---------- Data to examine ----------

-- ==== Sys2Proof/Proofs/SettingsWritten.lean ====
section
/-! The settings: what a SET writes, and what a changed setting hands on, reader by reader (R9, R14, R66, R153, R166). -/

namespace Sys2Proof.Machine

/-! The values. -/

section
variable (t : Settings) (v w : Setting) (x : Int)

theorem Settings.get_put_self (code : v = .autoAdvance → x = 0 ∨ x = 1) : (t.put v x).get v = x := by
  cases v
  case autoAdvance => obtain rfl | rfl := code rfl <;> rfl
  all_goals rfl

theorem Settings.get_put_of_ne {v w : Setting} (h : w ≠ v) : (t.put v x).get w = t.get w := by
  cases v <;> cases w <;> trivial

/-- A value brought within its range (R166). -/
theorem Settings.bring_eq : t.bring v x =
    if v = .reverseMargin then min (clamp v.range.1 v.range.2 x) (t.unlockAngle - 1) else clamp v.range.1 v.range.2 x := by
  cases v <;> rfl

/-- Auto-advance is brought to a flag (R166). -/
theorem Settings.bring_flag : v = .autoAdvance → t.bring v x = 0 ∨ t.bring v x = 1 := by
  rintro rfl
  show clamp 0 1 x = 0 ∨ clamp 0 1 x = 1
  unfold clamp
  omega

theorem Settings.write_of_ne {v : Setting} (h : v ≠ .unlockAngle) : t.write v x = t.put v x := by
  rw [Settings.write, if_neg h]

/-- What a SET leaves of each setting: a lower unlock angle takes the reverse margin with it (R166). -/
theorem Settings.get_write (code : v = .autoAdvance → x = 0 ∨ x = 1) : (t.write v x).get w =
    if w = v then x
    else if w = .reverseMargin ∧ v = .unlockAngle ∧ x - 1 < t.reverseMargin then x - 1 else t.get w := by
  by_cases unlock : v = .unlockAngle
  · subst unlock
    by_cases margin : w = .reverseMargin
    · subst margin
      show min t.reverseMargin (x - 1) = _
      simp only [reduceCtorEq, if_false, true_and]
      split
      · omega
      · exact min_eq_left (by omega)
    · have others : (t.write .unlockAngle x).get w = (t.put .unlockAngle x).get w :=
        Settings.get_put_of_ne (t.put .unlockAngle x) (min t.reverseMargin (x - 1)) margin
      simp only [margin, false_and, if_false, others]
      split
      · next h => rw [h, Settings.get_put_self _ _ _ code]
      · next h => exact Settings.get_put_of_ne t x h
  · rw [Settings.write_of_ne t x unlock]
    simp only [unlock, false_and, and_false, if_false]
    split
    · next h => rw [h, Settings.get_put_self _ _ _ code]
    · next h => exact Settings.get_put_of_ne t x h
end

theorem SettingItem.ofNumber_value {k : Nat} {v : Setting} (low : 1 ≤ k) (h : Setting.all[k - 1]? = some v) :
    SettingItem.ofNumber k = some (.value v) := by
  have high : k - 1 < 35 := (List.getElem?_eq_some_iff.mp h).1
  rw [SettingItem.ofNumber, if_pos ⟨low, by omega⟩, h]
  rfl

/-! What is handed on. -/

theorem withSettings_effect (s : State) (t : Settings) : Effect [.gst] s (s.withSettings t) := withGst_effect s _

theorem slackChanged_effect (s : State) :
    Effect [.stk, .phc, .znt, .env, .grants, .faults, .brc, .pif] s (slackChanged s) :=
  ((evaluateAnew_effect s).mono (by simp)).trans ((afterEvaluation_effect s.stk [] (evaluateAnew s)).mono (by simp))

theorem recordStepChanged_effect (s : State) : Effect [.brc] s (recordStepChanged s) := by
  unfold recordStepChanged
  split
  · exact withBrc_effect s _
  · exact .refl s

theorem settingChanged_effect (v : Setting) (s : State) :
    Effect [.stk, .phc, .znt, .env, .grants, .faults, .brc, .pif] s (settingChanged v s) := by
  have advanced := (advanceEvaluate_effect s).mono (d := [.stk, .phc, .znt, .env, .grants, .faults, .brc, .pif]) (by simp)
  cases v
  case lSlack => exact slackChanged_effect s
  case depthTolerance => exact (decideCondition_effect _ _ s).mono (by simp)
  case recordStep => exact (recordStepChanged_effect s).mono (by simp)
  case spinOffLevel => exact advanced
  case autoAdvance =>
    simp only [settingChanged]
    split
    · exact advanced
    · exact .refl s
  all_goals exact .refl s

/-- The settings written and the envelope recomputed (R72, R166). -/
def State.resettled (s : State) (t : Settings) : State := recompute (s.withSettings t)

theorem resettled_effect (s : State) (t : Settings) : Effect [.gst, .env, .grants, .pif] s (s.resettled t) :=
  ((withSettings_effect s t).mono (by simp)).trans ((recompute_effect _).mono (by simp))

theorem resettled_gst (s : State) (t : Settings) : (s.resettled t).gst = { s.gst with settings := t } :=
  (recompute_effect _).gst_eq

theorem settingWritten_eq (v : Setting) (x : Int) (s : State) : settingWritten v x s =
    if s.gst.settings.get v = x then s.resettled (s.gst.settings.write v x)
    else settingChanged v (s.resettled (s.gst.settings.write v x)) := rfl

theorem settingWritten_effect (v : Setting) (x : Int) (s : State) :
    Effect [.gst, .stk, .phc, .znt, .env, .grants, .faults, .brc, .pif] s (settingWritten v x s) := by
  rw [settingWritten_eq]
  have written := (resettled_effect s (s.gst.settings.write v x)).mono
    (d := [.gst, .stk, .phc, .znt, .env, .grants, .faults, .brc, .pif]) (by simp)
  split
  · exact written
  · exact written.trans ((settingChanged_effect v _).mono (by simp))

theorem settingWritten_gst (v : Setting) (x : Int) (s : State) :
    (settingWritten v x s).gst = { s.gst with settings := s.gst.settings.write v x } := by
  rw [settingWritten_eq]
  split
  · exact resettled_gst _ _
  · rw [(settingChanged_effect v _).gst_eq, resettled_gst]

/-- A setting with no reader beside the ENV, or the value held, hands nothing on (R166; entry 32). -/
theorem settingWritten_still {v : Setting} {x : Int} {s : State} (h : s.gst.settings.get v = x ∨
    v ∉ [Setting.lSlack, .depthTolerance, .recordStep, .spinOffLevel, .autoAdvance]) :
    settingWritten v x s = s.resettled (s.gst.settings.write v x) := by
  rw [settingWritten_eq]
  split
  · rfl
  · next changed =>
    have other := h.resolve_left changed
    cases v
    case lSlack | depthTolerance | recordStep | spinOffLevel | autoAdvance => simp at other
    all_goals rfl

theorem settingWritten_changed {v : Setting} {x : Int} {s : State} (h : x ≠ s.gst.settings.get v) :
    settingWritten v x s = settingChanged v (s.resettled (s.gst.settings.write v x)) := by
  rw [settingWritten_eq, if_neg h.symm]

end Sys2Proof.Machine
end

----------

● **Problem description**:
Copy the lines of the data above exactly as written, beginning with the line containing "theorem Settings.bring_flag : v" and ending with the line containing "rw [Settings.write, if_neg h]", and leave out all other lines.

● **Finished exercise**:
theorem Settings.bring_flag : v = .autoAdvance → t.bring v x = 0 ∨ t.bring v x = 1 := by
  rintro rfl
  show clamp 0 1 x = 0 ∨ clamp 0 1 x = 1
  unfold clamp
  omega

theorem Settings.write_of_ne {v : Setting} (h : v ≠ .unlockAngle) : t.write v x = t.put v x := by
  rw [Settings.write, if_neg h]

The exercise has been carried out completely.